2.-no tengo un dominio comprado todavia ...se puede subir a la  pagina ftp sin necesidad de tener dominio ???

3.-necesito un programa aparte de filezilla para trabajar ???

4.- alguien me podria dar pasos exactos para poder subir con exito mi pagina...les prregunto a ustedes por que se nota que saben y me gustaria aprender tal como ustedes aprendieron por primera vez    :Razz: 

PD: LE HE CAMBIADO EL NOMBRE DE USUARIO COMO PARA VER SI ME SALE INCORRECTO ,PERO ME RECONOCE COMO QUE TAMBIEN ES UN NOMBRE CORRECTO EJEMPLO:

(Comando:	USER BLABLABLA

Respuesta:	331 User BLABLABLA OK. Password required

PERO DESPUES ME APARECE EL MISMO ERROR:

Comando:	PASS ********

Respuesta:	530 Login authentication failed

Error:	Error crítico

Error:	No se pudo conectar al servidor

AYUDENME =(

----------

## Luciernaga

Pregunto: ¿y porque pagas cuando lo puedes hacer gratis?

Hosting gratuito: http://www.razyhosting.com/

El cómo manejarlo: http://www.comocreartuweb.com/

Espero que te sirva de algo ... saludetes  :Wink: 

----------

## demostenes

Evidentemente o estás poniendo mal el usuario o la clave. 

Lo raro es que te hayan dado alojamiento sin tener un dominio.
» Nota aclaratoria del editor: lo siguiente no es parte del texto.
/-- Every address behind the interleaved part is that of a line of an accepted channel, up to MAP_TOP. -/
theorem State.exists_pairs_of_le_interleavedTop {a : Nat} (above : s.interleavedTop ≤ a) (below : a < s.mapTop) :
    ∃ ch loc, ch ∈ s.acceptedChans ∧ loc < s.capacity ch ∧ s.Pairs a ch loc := by
  obtain ⟨b, rfl⟩ := Nat.exists_eq_add_of_le above
  have listed : b < blocksLength s.linearBlocks := by
    rw [s.mapTop_eq] at below
    omega
  obtain ⟨⟨ch, loc⟩, found⟩ := Option.isSome_iff_exists.1 (blockDecode_isSome_iff.2 listed)
  obtain ⟨first, len, block, start, ending⟩ := mem_of_blockDecode found
  refine ⟨ch, loc, ?_, ?_, State.pairs_of_blockDecode mapped found⟩
  · rcases State.mem_linearBlocks.1 block with ⟨mem, -⟩ | ⟨accepted, -⟩
    · exact s.intSet_sublist.subset mem
    · exact accepted
  · rcases State.mem_linearBlocks.1 block with ⟨-, -, rfl, rfl⟩ | ⟨-, -, rfl, rfl⟩ <;> omega

theorem State.decodeAddr_of_mapTop_le {a : Nat} (above : s.mapTop ≤ a) : s.decodeAddr a = none := by
  rw [s.mapTop_eq] at above
  obtain ⟨b, rfl⟩ := Nat.exists_eq_add_of_le (Nat.le_of_add_right_le above)
  rw [State.decodeAddr_of_linear mapped, ← Option.not_isSome_iff_eq_none, blockDecode_isSome_iff]
  omega

end

/-- Settles O53: both ways by the part of the map that the line or the address lies in. -/
theorem addressMapIsOneToOne : Obligations.AddressMapIsOneToOne := by
  intro s mapped _ grain
  have topBelow : s.interleavedTop ≤ s.mapTop := s.mapTop_eq ▸ Nat.le_add_right _ _
  refine ⟨fun ch loc low accepted inside => ?_, fun a below => ?_, fun a above => State.decodeAddr_of_mapTop_le mapped above⟩
  · obtain ⟨a, below, decodes, rfl⟩ : ∃ a < s.mapTop, s.Pairs a ch loc := by
      by_cases part : ch ∈ s.intSet ∧ loc < s.minCapacity
      · obtain ⟨a, below, pairs⟩ := State.exists_pairs_of_interleaved mapped grain part.1 part.2
        exact ⟨a, below.trans_le topBelow, pairs⟩
      · exact State.exists_pairs_of_linear mapped (State.mem_acceptedChans.2 ⟨low, accepted⟩) inside part
    exact ⟨below, decodes⟩
  · obtain ⟨ch, loc, mem, inside, decodes, encodes⟩ : ∃ ch loc, ch ∈ s.acceptedChans ∧ loc < s.capacity ch ∧ s.Pairs a ch loc := by
      rcases Nat.lt_or_ge a s.interleavedTop with part | part
      · obtain ⟨ch, loc, mem, inside, pairs⟩ := State.exists_pairs_of_lt_interleavedTop mapped grain part
        exact ⟨ch, loc, s.intSet_sublist.subset mem, inside.trans_le (State.minCapacity_le mem), pairs⟩
      · exact State.exists_pairs_of_le_interleavedTop mapped part below
    obtain ⟨low, accepted⟩ := State.mem_acceptedChans.1 mem
    exact ⟨ch, loc, low, accepted, inside, decodes, encodes⟩

end Sys2Proof.Machine
end

section
/-! PROOFS. The store's schedulers: the command that issues, read data that is checked, and what comes due in the queues (R202 to R209, R225, R302 to
R304): each operation in the case of its event. -/

namespace Sys2Proof.Machine

/-! DRAM commands (R205). -/

/-- Slots in which no command may issue pass, and the first in which one may ends the search with the slot behind it. -/
theorem issueFrom_of_first {ch sub n budget h : Nat} {f : Nat → State} {t : State} (within : n < budget)
    (idle : ∀ m < n, (f m).trySlot ch sub (h + m) = (f (m + 1), false)) (issues : (f n).trySlot ch sub (h + n) = (t, true)) :
    (f 0).issueFrom ch sub budget h = some (t, h + n + 1) := by
  induction n generalizing budget h f with
  | zero =>
    obtain ⟨rest, rfl⟩ := Nat.exists_eq_add_of_lt within
    rw [Nat.add_zero] at issues
    simp only [State.issueFrom, issues, Nat.add_zero]
  | succ n ih =>
    obtain ⟨rest, rfl⟩ := Nat.exists_eq_add_of_lt within
    have passes := idle 0 n.succ_pos
    have later : (f 1).issueFrom ch sub (n + 1 + rest) (h + 1) = some (t, h + 1 + n + 1) :=
      ih (f := fun m => f (m + 1)) (by omega) (fun m below => by rw [← idle (m + 1) (by omega)]; congr 1; omega)
        (by rw [← issues]; congr 1; omega)
    rw [Nat.add_zero, Nat.zero_add] at passes
    rw [State.issueFrom, passes]
    exact later.trans (by rw [Nat.add_right_comm h 1 n, Nat.add_assoc h n 1])

/-- The next CA slot of a subchannel: not before now, and behind the slots that are used (R205). -/
def State.nextCaSlot (s : State) (ch sub : Nat) : Nat := max (2 * s.cyc) (if sub = 0 then (s.chan ch).cmdA else (s.chan ch).cmdB)

theorem dramIssue_of_issueFrom {s t : State} {ch sub h : Nat} (runs : s.chanRuns ch = true)
    (issues : s.issueFrom ch sub 4096 (s.nextCaSlot ch sub) = some (t, h)) :
    s.dramIssue ch sub = t.modChan ch fun q => if sub = 0 then { q with cmdA := h } else { q with cmdB := h } := by
  rw [State.nextCaSlot] at issues
  simp only [State.dramIssue, runs, issues, Bool.not_true, Bool.false_eq_true, if_false]

/-! Read checks (R302 to R304). -/

/-- The data of a read arrives at its time, with what the wires changed: `d` and `k` are the data and the check bytes that the check sees. -/
structure State.ReadArrives (s : State) (ch sub : Nat) (noise : List Byte) (e : Ent) (t : State) (d k : List Byte) : Prop where
  first : s.inFlight ch sub = some e
  time : t = s.advanceCyc (e.issued + readData (s.obj Obj.opCurrent))
  data : d = xorBytes e.got noise
  check : k = xorBytes e.check (noise.drop 64)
Nunca he tenido problemas al subir nada a la web de la empresa siempre que he puesto correctamente usuario y clave. 

Con el filezilla no puedo ayudarte, uso el gftp.

Saludos cordiales

----------

## Stolz

 *Quote:*   

> Comando: USER divastoadmin
> 
> Respuesta: 331 User divasto OK. Password required 
> 
> 

 

Algo no me cuadra, fíkate en el usuario que envías y en el que se recibe, no coinciden. No se por qué ocurre, pero esa puede ser la causa

----------